When displaying search results or when printing HTML content, any character that does not match the specified response encoding will receive a question mark (?) in its place when rendered at the browser. Although some characters are properly supported by the current encoding, the browser might not have the required fonts to display the characters. In this case, users might see square boxes representing these characters. This is an indication that the valid character reached the browser, but the operating system could not provide a font to properly render the character. The user would than have to either change fonts or install the correct fonts in order to properly display the characters.

HINT: If a document does not contain a CHARSET encoding value, the default encoding for HTML documents is ISO-8859-1, also known as Latin1. The default encoding for plain text documents is US-ASCII.

Web Search also allows administrators to define the default encodings for templates, HTML content when printing, and search and print responses. Refer to the NetWare Web Manager Help for information about changing the default encodings.

Template Encodings

All HTML documents should include a Content-Type META tag identifying their character set encodings. The character set encoding allows HTML Web clients (or browsers) to understand the contents of the file. This tag is also used by browsers to automatically switch their display system and fonts to correctly show the Web page's contents. This lets users surf the World Wide Web without having to constantly change their display system as they encounter content from various languages and characters sets.

However, because NetWare Web Search lets administrator specify both template encodings and response encodings, browsers might get confused when presented with the valid response encoding in the HTTP header and one or more alternate encodings from the Content-Type META tags within the file that was part of the original Web Search template.

NOTE: $$IncludeFile[ ] templates can also contain their own Content-Type meta tags.

To solve this problem, NetWare Web Search allows placing the Content-Type META tag specifying the template's encoding within an HTML comment. This effectively obscures the original template encoding from the browser, but still allows Web Search to read the encoding when the template file is processed.

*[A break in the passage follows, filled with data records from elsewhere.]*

-- ==== Sys2Proof/Laws/Instance.lean ====
section
/-! SUPPORT. What rule R7 gives of the one instance every statement is about. -/

namespace Sys2Proof

/-- Every instance `Instance.build` makes has the parameters it was asked for (rule R7). -/
theorem Instance.build_eq_some {p : Params} {i : Instance} (h : Instance.build p = some i) :
    i.params = p ∧ p.constructible = true := by
  unfold Instance.build at h
  split at h
  · cases h; exact ⟨rfl, ‹_›⟩
  · cases h

/-- Whatever `Config.free` is, the instance satisfies rule R7. -/
theorem Config.params_constructible : Config.params.constructible = true := by
  unfold Config.params
  split
  · assumption
  · simp [Params.constructible, Config.smallest, Params.kLen]

/-- Every parameter set rule R7 admits is a possible value of the instance. -/
theorem Config.params_eq_free (h : Config.free.constructible = true) : Config.params = Config.free := by
  simp [Config.params, h]

/-- The constraints of rule R7, one by one. -/
structure Params.Valid (p : Params) : Prop where
  /-- `K` is a multiple of 8. -/
  K_eq : p.K = 8 * p.kLen
  /-- The digest is not empty. -/
  hLen_pos : 1 ≤ p.hLen
  /-- `PS_LEN >= 1`. -/
  kLen_ge : 2 * p.hLen + 3 ≤ p.kLen
  /-- The hash accepts `M'`. -/
  hash_ge : 8 + 2 * p.hLen ≤ p.hashMaxLen
  /-- An operand fits its window. -/
  kLen_le : p.kLen ≤ 4096
  /-- The digest length fits `CFG_HLEN`. -/
  hLen_le : p.hLen ≤ 65535
  /-- The bound fits `MSG_LEN`. -/
  hash_le : p.hashMaxLen ≤ 2 ^ 64 - 1

theorem Params.valid_of_constructible {p : Params} (h : p.constructible = true) : p.Valid := by
  simp only [Params.constructible, Bool.and_eq_true, decide_eq_true_eq] at h
  obtain ⟨⟨⟨⟨⟨hk, h1⟩, h2⟩, h3⟩, h4, h5⟩, h6⟩ := h
  exact ⟨by unfold Params.kLen; omega, h1, h2, h3, h4, h5, h6⟩

/-- The one instance is valid. -/
theorem Config.params_valid : Config.params.Valid := Params.valid_of_constructible Config.params_constructible

theorem Params.Valid.dbSize_eq {p : Params} (h : p.Valid) : p.dbSize + p.hLen + 1 = p.kLen := by
  have := h.kLen_ge
  unfold Params.dbSize
  omega

theorem Params.Valid.psLen_eq {p : Params} (h : p.Valid) : p.psLen + p.hLen + 1 = p.dbSize := by
  have := h.kLen_ge
  unfold Params.psLen Params.dbSize
  omega

theorem Params.Valid.psLen_pos {p : Params} (h : p.Valid) : 1 ≤ p.psLen := by
  have := h.kLen_ge
  unfold Params.psLen Params.dbSize
  omega

/-- MaskTooLong cannot occur inside SIGN and VERIFY (rules R167, R244). -/
theorem Params.Valid.dbSize_le_maskBound {p : Params} (h : p.Valid) : p.dbSize ≤ p.maskBound := by
  have := h.kLen_le
  have := h.hLen_pos
  unfold Params.maskBound Params.dbSize
  omega

theorem Params.Valid.two_pow_K {p : Params} (h : p.Valid) : 2 ^ p.K = 256 ^ p.kLen := by
  rw [h.K_eq, pow_mul]
  norm_num

end Sys2Proof
end

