/-! ### Every move answers -/

theorem hostWrite_next (a : Addr) (v : Byte) (s : State) : ∃ t, hostWrite a v s = .next t := by
  rcases hostWrite_cases a v s with ⟨-, he⟩ | ⟨-, he⟩
  · rcases writeCmd_cases v s with ⟨i, -, hc⟩ | ⟨-, hc⟩
    · exact ⟨_, he.trans (hc.trans (exec_next i s))⟩
    · exact ⟨_, he.trans hc⟩
  · exact ⟨_, he⟩

theorem move_next (e : Event) (s : State) : ∃ t, move e s = .next t := by
  cases e with
  | hostWrite a v => exact hostWrite_next a v s
  | hostRead a => exact ⟨_, rfl⟩
  | hostWait => exact ⟨_, rfl⟩
  | sequencer => exact ⟨_, rfl⟩
  | answer => exact ⟨_, rfl⟩
  | reset => exact ⟨_, rfl⟩

/-- Settles O4: a command by its equation, a step by the move it makes. -/
theorem stepNeverStops : Obligations.StepNeverStops := by
  unfold Obligations.StepNeverStops
  refine ⟨fun i s => ⟨_, exec_next i s⟩, fun s => ?_⟩
  rcases step_cases s with ⟨-, hdue⟩ | ⟨e, rest, -, hmove⟩
  · exact ⟨_, hdue⟩
  · rw [hmove]
    exact move_next e _

/-! ### The moves that do nothing -/

/-- An answer makes no further call and is the last thing its call waited for. -/
@[simp] theorem completePhase_pend (bytes : Bytes) (s : State) : (completePhase bytes s).pend = s.pend := by
  unfold completePhase
  split <;> rfl

/-- With nothing scheduled a step is the due move. -/
theorem step_nil {s : State} (h : s.agenda = []) : step s = .next (dueMove Config.params s) := by
  rw [step, nextMove, h]

theorem dueMove_of_pend {p : Params} {s : State} {c : PortCall} (h : s.pend = some c) :
    dueMove p s = completePhase (answerOf p s c) { s with pend := none } := by
  simp only [dueMove, answerMove, h]

theorem dueMove_of_pend_none {p : Params} {s : State} (h : s.pend = none) : dueMove p s = phaseStep p s := by
  simp only [dueMove, sequencerMove, h]

theorem phaseStep_idle (p : Params) {s : State} (h : s.phase = .idle) : phaseStep p s = s := by
  rw [phaseStep, h]

theorem step_answer_discarded {s : State} {rest : List Event} (h : s.agenda = .answer :: rest) (hp : s.pend = none) :
    step s = .next { s with agenda := rest } := by
  rw [step_cons h, move, answerMove]
  simp only [hp]

/-- Settles O7, clause by clause. -/
theorem movesThatDoNothing : Obligations.MovesThatDoNothing := by
  unfold Obligations.MovesThatDoNothing
  refine ⟨fun s h hp hph => ?_, fun s rest c h hp => ?_, fun s rest h hp => step_answer_discarded h hp,
    fun s rest c h hp => ?_⟩
  · rw [step_nil h, dueMove_of_pend_none hp, phaseStep_idle _ hph]
  · rw [step_cons h, move, sequencerMove]
    simp only [hp]
  · obtain ⟨-, -, -, -, hagenda, -⟩ := completePhase_kept (answerOf Config.params { s with agenda := rest } c)
      { s with agenda := rest, pend := none }
    exact ⟨_, step_answer h hp, completePhase_pend .., completePhase_trace .., hagenda⟩

/-! ### Reset -/

/-- Settles O47: reset writes every field of the block, keeps the trace the draws are counted in, and leaves no call for a
late answer. -/
theorem resetFromAnyState : Obligations.ResetFromAnyState := by
  unfold Obligations.ResetFromAnyState
  intro s rest h
  refine ⟨resetMove { s with agenda := rest }, ?_, rfl, rfl, fun rest' h' => step_answer_discarded h' rfl⟩
  rw [step_cons h, move]

/-! ### What the host cannot see -/

/-- The byte a read returns is one of the host's registers, the flags or the parameters. -/
theorem readByte_transients (p : Params) (s : State) (w : Work) (ph : Phase) (c : Option PortCall) (l : Loc) :
    readByte p { s with work := w, phase := ph, pend := c } l = readByte p s l := by
  cases l <;> rfl

/-- A read adds its one byte to the host's record. -/
theorem hostRead_reads (p : Params) (a : Addr) (s : State) :
    (hostRead p a s).reads = s.reads ++ [(a, readByte p s (locate p a))] := by
  unfold hostRead readEffect
  split <;> rfl

/-- Settles O18: no register of the host's map and no wire is a transient, the phase or the call in flight. -/
theorem readsIgnoreTransients : Obligations.ReadsIgnoreTransients := by
  unfold Obligations.ReadsIgnoreTransients
  intro s w ph c a
  refine ⟨?_, rfl, rfl⟩
  rw [hostRead_reads, hostRead_reads, readByte_transients]

/-! ### CLEAR -/

/-- Settles O19: CLEAR is the common part of a start. -/
theorem clearDropsTheResult : Obligations.ClearDropsTheResult := by
  unfold Obligations.ClearDropsTheResult
  intro s hb
  exact ⟨_, exec_clear_idle hb, statusByte_of_flags_clear rfl rfl rfl, errcode_of_ecause_eq_zero _ rfl, rfl, rfl,
    ⟨rfl, fun _ => rfl, rfl, rfl⟩, ⟨rfl, rfl, rfl⟩, rfl, rfl, rfl, rfl⟩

A sample Web Search template is illustrated below. The Content-Type META tag has been hidden inside of an HTML comment. This template can be embedded within other templates using the $$IncludeFile[ ] template variable without affecting Web Search's ability to distinguish between the various encodings. This file can also be processed and then sent to a user's Web browser without conflicting with the response encoding provided by Web Search in the HTTP response headers.

<html> <head></head> <body>

Template data here.</body> </html>

Encoding Issues When Printing

When NetWare Web Search processes a print request, it gathers the entire contents of each file and builds an appended print job page, one file after another. Each file can contain its own Content-Type META tag identifying its encoding. Each file's encoding will be used by Web Search to convert that file into Unicode before being sent out using the response encoding.

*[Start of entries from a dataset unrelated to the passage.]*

/-- A `POLL.W` that finds a device: 141 steps, 138 requests, two reports, `WRITE_DONE`, the identifier unchanged
(R147, R156, R162). -/
def Obligations.PollWriteWhole : Prop :=
  ∀ (s : State) (w : HcWord) (cs : List HcWord) (p : Reply) (rs rest : List Reply) (n : Nat),
    s.upc = .idle → s.rst = [] → s.cmds = w :: cs →
    w.getLsbD 0 = false → w.getLsbD 2 = false → w.getLsbD 1 = true →
    s.replies = p :: (rs ++ rest) → p.rdata.getLsbD 0 = true → rs.length = 137 → s.acks = n + 2 →
    Sys2Proof.core.run 141 s =
      .next { s with
        st := .idle, upc := .idle, byte := 7#3, bit := 7#3, sel := true, res := .writeDone
        cmds := cs, replies := rest, owed := [], acks := n
        trace := s.trace ++ [.command w, .exchange 0x000#11 p.rdata] ++ writeIdTrace s.idBuf (rs.map (·.rdata)) }

/-! ## Rules of the whole machine -/

/-- No instruction faults and none is refused, in any state: the engine has no trap, no illegal command and no access
fault (R180). -/
def Obligations.NoInstructionStops : Prop :=
  (∀ (i : Instr) (s : State), ∃ t, exec i s = .next t) ∧ ∀ s : State, ∃ t, step s = .next t

/-- The invariants of R33 hold at reset, with every message legal, every Bus Session in order and no surplus beat
owed. -/
def Obligations.ResetStateIsSafe : Prop := Safe State.reset ∧ OwedWithinContract State.reset

/-- The invariants of R33 are kept by every step. -/
def Obligations.StateInvariantsKept : Prop := ∀ s t : State, Inv s → step s = .next t → Inv t

/-- Only legal messages: if every message so far is one the engine may send, so is every message after a step: only
the 10 request words of R72, no report with data but `IDENTIFIER`, no completion code but 1 to 5 (R72, R74, R75, R79).
-/
def Obligations.OnlyLegalMessages : Prop := ∀ s t : State, TraceLegal s → step s = .next t → TraceLegal t

/-- The Bus Session invariant: in every state that meets it each data phase of the trace is directly preceded by a bus
reset and the command byte of the same command, and every step keeps it, whatever the Bus Transport answers (R62). -/
def Obligations.BusSessionKept : Prop :=
  (∀ s : State, SessionInv s → BusSessionOk s) ∧ ∀ s t : State, SessionInv s → step s = .next t → SessionInv t

/-- The Bus Transport's contract: no beat is owed outside `U_R_DATA`, and there no more than are left of the eight.
Every step keeps it, whatever the Bus Transport has to give, so that no surplus beat is ever taken (R101, D20, U14;
log entry 5). -/
def Obligations.NoSurplusBeatIsOwed : Prop :=
  ∀ s t : State, OwedWithinContract s → step s = .next t → OwedWithinContract t

/-- From the reset values of the engine's registers, whatever the host, the Bus Transport and the UI collaborator
offer and however `rst` is driven, every state a run comes to meets the invariants of R33, has a trace of legal
messages only, and has every data phase of its trace in its Bus Session, with no surplus beat owed (R33, R62, R72,
R74, R75, R79, R101). -/
def Obligations.EveryRunFromResetIsSafe : Prop :=
  ∀ (levels : List Bool) (commands : List HcWord) (answers : List Reply) (reportsTaken : Nat) (s : State),
    Reaches { State.reset with rst := levels, cmds := commands, replies := answers, acks := reportsTaken } s →
    Inv s ∧ TraceLegal s ∧ BusSessionOk s ∧ OwedWithinContract s

/-- The transitions of the protocol state, each with the micro-step that makes it, and no other (R22, R150). -/
def Obligations.ProtocolTransitions : Prop :=
  ∀ s t : State, Inv s → s.rstNow = false → step s = .next t → t.st ≠ s.st →
    (s.st = .idle ∧ t.st = .reading ∧ s.upc = .pRst ∧ s.sel = false ∧
      ∃ r rest, s.replies = r :: rest ∧ r.rdata.getLsbD 0 = true) ∨
    (s.st = .idle ∧ t.st = .writing ∧ s.upc = .pRst ∧ s.sel = true ∧
      ∃ r rest, s.replies = r :: rest ∧ r.rdata.getLsbD 0 = true) ∨
    (s.st = .reading ∧ t.st = .idle ∧ s.upc = .rRpt ∧ t.res = .readDone) ∨
    (s.st = .writing ∧ t.st = .idle ∧ s.upc = .wDone ∧ t.res = .writeDone)

/-- Frame of the identifier buffer, the whole memory: only `LOAD`, a beat, `READ_ID` and reset change a byte of it;
while the engine writes a device, nothing does (R21, R34, R140). -/
def Obligations.IdentifierFrame : Prop :=
  (∀ (i : Instr) (s t : State), writesId i = false → exec i s = .next t → t.idBuf = s.idBuf ∧ t.memory = s.memory) ∧
  (∀ s t : State, protoAt s.upc = .writing → s.rstNow = false → step s = .next t → t.idBuf = s.idBuf)

/-- Frame of the hidden registers `SEL`, `BYTE` and `BIT` (R24, R25, and the "State written" lines). -/
def Obligations.HiddenRegisterFrame : Prop :=
  ∀ (i : Instr) (s t : State), exec i s = .next t →
    (writesSel i = false → t.sel = s.sel) ∧ (writesByte i = false → t.byte = s.byte) ∧
    (writesBit i = false → t.bit = s.bit)

/-- Frame of the status registers `RES` and `ST` (R22, R26, and the "State written" lines). -/
def Obligations.StatusRegisterFrame : Prop :=
  ∀ (i : Instr) (s t : State), exec i s = .next t →
    (writesRes i = false → t.res = s.res) ∧ (writesSt i = false → t.st = s.st)

/-- `RES` is written only by a completion, which returns the same code, and by reset (R26). -/
def Obligations.ResWrittenOnlyByCompletion : Prop :=
  ∀ s t : State, s.rstNow = false → step s = .next t →
    t.res = s.res ∨ ∃ es, t.trace = s.trace ++ es ++ [.completion t.res.code]

/-- A command ends with exactly one completion: a step that exchanges something leaves the engine ready exactly when
it returns a code, and it returns at most one, last (R160). -/
def Obligations.CompletionExactlyWhenReady : Prop :=
  ∀ s t : State, s.rstNow = false → step s = .next t →
    t = { s with rst := s.rst.tail } ∨
    (∃ e, t.trace = s.trace ++ [e] ∧ t.upc ≠ .idle ∧ ∀ c, e ≠ .completion c) ∨
    (∃ e c, t.trace = s.trace ++ [e, .completion c] ∧ t.upc = .idle ∧ t.st = .idle ∧ c = t.res.code ∧
      ∀ c', e ≠ .completion c')

/-- No instruction takes a message back: the trace only grows, and what the other agents offer is only consumed from
the front; beats come to be owed only by the acceptance of a `READBYTES` (R54, R56, R101). -/
def Obligations.TraceOnlyGrows : Prop :=
  ∀ (i : Instr) (s t : State), exec i s = .next t →
    s.trace <+: t.trace ∧ t.replies <:+ s.replies ∧ t.cmds <:+ s.cmds ∧ t.acks ≤ s.acks ∧ t.rst = s.rst ∧
    (acceptsBeats i = false → t.owed <:+ s.owed)

/-- The presence bits of the four resets of a Write, and every other answer in it, are dropped: two answers lead to
the same state but for the answer recorded in the trace (R138). -/
def Obligations.AnswersInAWriteAreDropped : Prop :=
  ∀ (s : State) (w : TrWord) (r r' : Reply) (rest : List Reply),
    protoAt s.upc = .writing → treqWord s = some w → s.rstNow = false → s.replies = r :: rest →
    ∃ t, step s = .next t ∧ t.trace = s.trace ++ [.exchange w r.rdata] ∧
      step { s with replies := r' :: rest } = .next { t with trace := s.trace ++ [.exchange w r'.rdata] }

/-! ## The reference fixture (not the hardware; log entry 11) -/

/-- Property P1 on the fixture, the spec's construction and not hardware (log entry 11): a `POLL.R` with the device on
the reader ends with `ID` equal to the device's ROM, and leaves the ROM as it was. -/
def Obligations.FixtureReadDeliversTheRom : Prop :=
  ∀ (s : State) (d : Device) (w : HcWord) (cs : List HcWord),
    s.upc = .idle → s.rst = [] → s.replies = [] → s.cmds = w :: cs →
    w.getLsbD 0 = false → w.getLsbD 2 = false → w.getLsbD 1 = false →
    d.present = true → d.pend = false →
    ∃ c, Bench.run 13 ⟨s, d⟩ = .next c ∧ c.engine.idBuf = d.rom ∧ c.engine.res = .readDone ∧
      c.device.rom = d.rom ∧ c.device.we = d.we ∧ c.device.pend = false

/-- Property P5 on the fixture, the spec's construction and not hardware (log entry 11), the Write's half: a `POLL.W`
with the device on the reader and not write-enabled leaves the device's ROM equal to the engine's identifier, and the
device not write-enabled. -/
def Obligations.FixtureWriteClonesTheIdentifier : Prop :=
  ∀ (s : State) (d : Device) (w : HcWord) (cs : List HcWord),
    s.upc = .idle → s.rst = [] → s.replies = [] → s.cmds = w :: cs →
    w.getLsbD 0 = false → w.getLsbD 2 = false → w.getLsbD 1 = true →
    d.present = true → d.pend = false → d.we = false →
    ∃ c, Bench.run 141 ⟨s, d⟩ = .next c ∧ c.device.rom = s.idBuf ∧ c.engine.idBuf = s.idBuf ∧
      c.engine.res = .writeDone ∧ c.device.we = false ∧ c.device.pend = false
end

Unfortunately, all of these encoding META tags might confuse the browser's display system. While Web Search has already properly converted the files into a single response encoding, the browser sees the Content-Type META tags which direct it to do something else, and gets confused.

The way to solve this problem is to create a print results template that contains a Content-Type META tag encoding at both the top and bottom of the file, before and after the various documents get printed. All current browsers take either the first Content-Type META tag that they encounter or the last. Constructing a print template with both satisfies all browsers.